## ACTIVITY
Reproduce without change the lines in the material below that run from the one with "c = true := by" to the end, and nothing more.

## RECORDS FOR THIS TASK
^^^^
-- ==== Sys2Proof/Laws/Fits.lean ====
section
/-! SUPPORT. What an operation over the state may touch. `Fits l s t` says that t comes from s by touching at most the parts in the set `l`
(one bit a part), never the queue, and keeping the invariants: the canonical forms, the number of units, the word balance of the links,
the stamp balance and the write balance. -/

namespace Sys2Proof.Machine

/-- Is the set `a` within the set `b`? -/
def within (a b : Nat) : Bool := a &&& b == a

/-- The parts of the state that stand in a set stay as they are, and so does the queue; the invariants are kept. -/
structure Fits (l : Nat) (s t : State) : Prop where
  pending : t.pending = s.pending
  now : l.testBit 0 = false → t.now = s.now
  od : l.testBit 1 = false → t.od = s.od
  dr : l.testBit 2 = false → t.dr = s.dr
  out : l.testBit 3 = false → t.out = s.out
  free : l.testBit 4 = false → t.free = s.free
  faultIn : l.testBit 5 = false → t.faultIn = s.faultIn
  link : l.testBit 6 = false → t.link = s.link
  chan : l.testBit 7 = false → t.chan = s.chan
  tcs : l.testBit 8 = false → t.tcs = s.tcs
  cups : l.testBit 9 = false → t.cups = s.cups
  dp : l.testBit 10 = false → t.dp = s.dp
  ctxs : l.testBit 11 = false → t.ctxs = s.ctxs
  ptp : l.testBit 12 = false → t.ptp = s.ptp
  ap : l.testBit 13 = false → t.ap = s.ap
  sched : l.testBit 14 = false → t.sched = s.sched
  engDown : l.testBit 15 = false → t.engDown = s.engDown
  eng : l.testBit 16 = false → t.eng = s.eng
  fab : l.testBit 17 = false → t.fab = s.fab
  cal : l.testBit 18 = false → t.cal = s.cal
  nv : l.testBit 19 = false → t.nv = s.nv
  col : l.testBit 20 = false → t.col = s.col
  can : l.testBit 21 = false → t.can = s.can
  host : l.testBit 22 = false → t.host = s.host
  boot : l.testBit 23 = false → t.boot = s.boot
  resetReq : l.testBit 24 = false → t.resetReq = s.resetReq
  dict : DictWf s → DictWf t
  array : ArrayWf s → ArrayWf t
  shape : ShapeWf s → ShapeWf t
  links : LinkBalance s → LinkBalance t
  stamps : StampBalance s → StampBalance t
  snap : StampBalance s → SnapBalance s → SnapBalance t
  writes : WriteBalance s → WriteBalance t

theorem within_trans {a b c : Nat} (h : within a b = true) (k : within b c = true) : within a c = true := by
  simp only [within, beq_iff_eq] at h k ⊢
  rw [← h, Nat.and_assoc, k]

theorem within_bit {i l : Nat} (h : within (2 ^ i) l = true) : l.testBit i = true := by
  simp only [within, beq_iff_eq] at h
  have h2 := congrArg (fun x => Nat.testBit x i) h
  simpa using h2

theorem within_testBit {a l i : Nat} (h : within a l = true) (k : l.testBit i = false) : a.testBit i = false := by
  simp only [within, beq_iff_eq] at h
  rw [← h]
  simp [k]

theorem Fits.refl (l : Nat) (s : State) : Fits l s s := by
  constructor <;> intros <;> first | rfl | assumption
^^^^
## ANSWER FOR THIS EXERCISE
theorem within_trans {a b c : Nat} (h : within a b = true) (k : within b c = true) : within a c = true := by
  simp only [within, beq_iff_eq] at h k ⊢
  rw [← h, Nat.and_assoc, k]

theorem within_bit {i l : Nat} (h : within (2 ^ i) l = true) : l.testBit i = true := by
  simp only [within, beq_iff_eq] at h
  have h2 := congrArg (fun x => Nat.testBit x i) h
  simpa using h2

theorem within_testBit {a l i : Nat} (h : within a l = true) (k : l.testBit i = false) : a.testBit i = false := by
  simp only [within, beq_iff_eq] at h
  rw [← h]
  simp [k]

theorem Fits.refl (l : Nat) (s : State) : Fits l s s := by
  constructor <;> intros <;> first | rfl | assumption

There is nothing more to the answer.